Nella stragrande maggioranza delle scuole elementari d’antan le scolaresche non erano meno birichine di quelle di cui ci si lamenta oggi, ma se volava qualche autorevole sberla, il delinquentello sapeva che a casa avrebbe ricevuto una dose aggiuntiva. Non rimpiango: segno a cronaca. Oggi la scuola sembra sempre arrancare dietro conoscenze che vengono da fonti spesso assai più competenti e abili nella presentazione del migliore dei docenti. Le famiglie si convincono facilmente di saperne di più, loro e la rispettiva prole, del povero insegnante. Non è così; anzi, il più delle volte, l’informazione mediatica produce solo “false beginners”, la condizione, ben nota agli insegnanti di lingue per adulti, di coloro che, masticando, per esempio, qualcosa di inglese, credono di saperlo già e hanno quindi maggiori difficoltà ad apprenderlo correttamente di chi è un vero principiante. Vale per tutte le materie, gli insegnanti fanno fatica doppia a gratificazione dimezzata, non sorprende perciò l’elevatissimo tasso di “burn out” (docenti, “scoppiati”) tra i professori – e uso i termini inglesi non per vezzo, ma per segnalare che si tratta di problemi generali e ben noti agli studiosi, che hanno poco a che vedere con i fannulloni o il lassismo di casa nostra.
Due. La scuola tradizionale aveva il compito di formare una coscienza nazionale tramite la storia patria. Oggi questa funzione è difficilmente praticabile: ci mettiamo a insegnare ai giovani che Francesi, Inglesi, Tedeschi o altro sono gli odiati nemici? In più la scuola italiana ha il problema aggiuntivo che dal Risorgimento in poi, a dire il meno, la unità nazionale è contestata e manca così un riferimento unitario, per trovare il quale si deve risalire fino ai romani antichi.
Tre. Lo smisurato ampliamento delle conoscenze. Ai tempi della scuola del grembiulino e del pennino, le storie dei popoli che, con una certa affettazione, gli intellettuali chiamano “altri”, non si studiavano. Si studiava, male, la storia italiana, in quasi totale isolamento.

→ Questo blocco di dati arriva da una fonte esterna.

-- ==== Sys2Proof/Machine/Operands.lean ====
section
/-! DEFINITION. The operand forms of VXC-1: DMEM slots, immediates, and the values the slot commands move
(30_encoding R93, 20_memory R61, R68). -/

namespace Sys2Proof.Machine

/-- The byte address 32·n of slot n (20_memory R61). -/
def slotAddress (n : Slot) : Nat := Config.slotBytes * n.val

/-- The little-endian integer of slot n: `fromLE(MemRead(32·n, 32))` (20_memory R68). -/
def State.readSlot (s : State) (n : Slot) : Nat := s.dmem.readLE (slotAddress n) Config.slotBytes

/-- Slot n given the 32-byte encoding of v: `MemWrite(32·n, 32, LE_32(v))` (20_memory R68). -/
def State.writeSlot (s : State) (n : Slot) (v : Nat) : State :=
  s.setDmem (s.dmem.writeLE (slotAddress n) Config.slotBytes v)

/-- A slot's integer as a field element: bit 255 ignored, the rest reduced modulo p (41_field R141). -/
def feOfSlot (v : Nat) : Fe := Fe.ofNat (v % 2 ^ 255)

/-- A slot's integer as a scalar, unreduced (43_scalar R231). -/
def scalarOfSlot (v : Nat) : Scalar := BitVec.ofNat 256 v

/-- An immediate as a field element (41_field R144). -/
def feOfImm (imm : Nat) : Fe := Fe.ofNat imm

/-- An immediate as a scalar (43_scalar R234). -/
def scalarOfImm (imm : Nat) : Scalar := BitVec.ofNat 256 imm

/-- CSET's immediate as a condition: the bit w[12] (40_control R126). -/
def condOfImm (imm : Nat) : Bool := imm.testBit 0

/-- The residue of an integer modulo ℓ as a scalar (43_scalar R235, R237). -/
def scalarMod (n : Nat) : Scalar := BitVec.ofNat 256 (n % Config.ell)

/-- `clamp`: bits 0 to 2 and 255 cleared, bit 254 set (43_scalar R236). -/
def clamp (v : Scalar) : Scalar :=
  ((v &&& ~~~(7#256)) &&& ~~~(BitVec.ofNat 256 (2 ^ 255))) ||| BitVec.ofNat 256 (2 ^ 254)

end Sys2Proof.Machine
end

Dell’Europa, anche dopo l’eliminazione dei testi fascisti, lo scolaro sapeva poco. Oggi la cultura si è aperta al mondo e alle tante conoscenze che compongono la cultura contemporanea, ma questa estensione delle conoscenze si è subito ripercossa sulle dimensioni dei testi e degli zainetti. La nostra politica ha immediatamente trovato la soluzione del cretino di genio: le storie “altre” sono state eliminate e i libri sono ritornati smilzi. Ma sui banchi di scuola sono arrivati, in carne e ossa, gli eredi di queste storie e la politica italiana, ora, non trova di meglio che metterli nell’angolo, sperando forse che con il tempo scompaiano.
Non parliamo infine delle tecnologie digitali in cui i giovani sono immersi a ogni ora del giorno, ma che sono costretti ad abbandonare alle porte della scuola, la quale appare così ai loro occhi ancor più polverosa, povera e arretrata. Ci avevano promesso “Inglese, Internet e Intelligenza”. Qualcuno ha sicuramente venduto un po’ di macchine, che hanno trovato scarsa accoglienza, come prova una ricerca del centro QUA_SI dell’università di Milano-Bicocca (presentata al Festival Tech It Easy, 5-7 novembre) che documenta le resistenze delle insegnanti nei confronti delle tecnologie.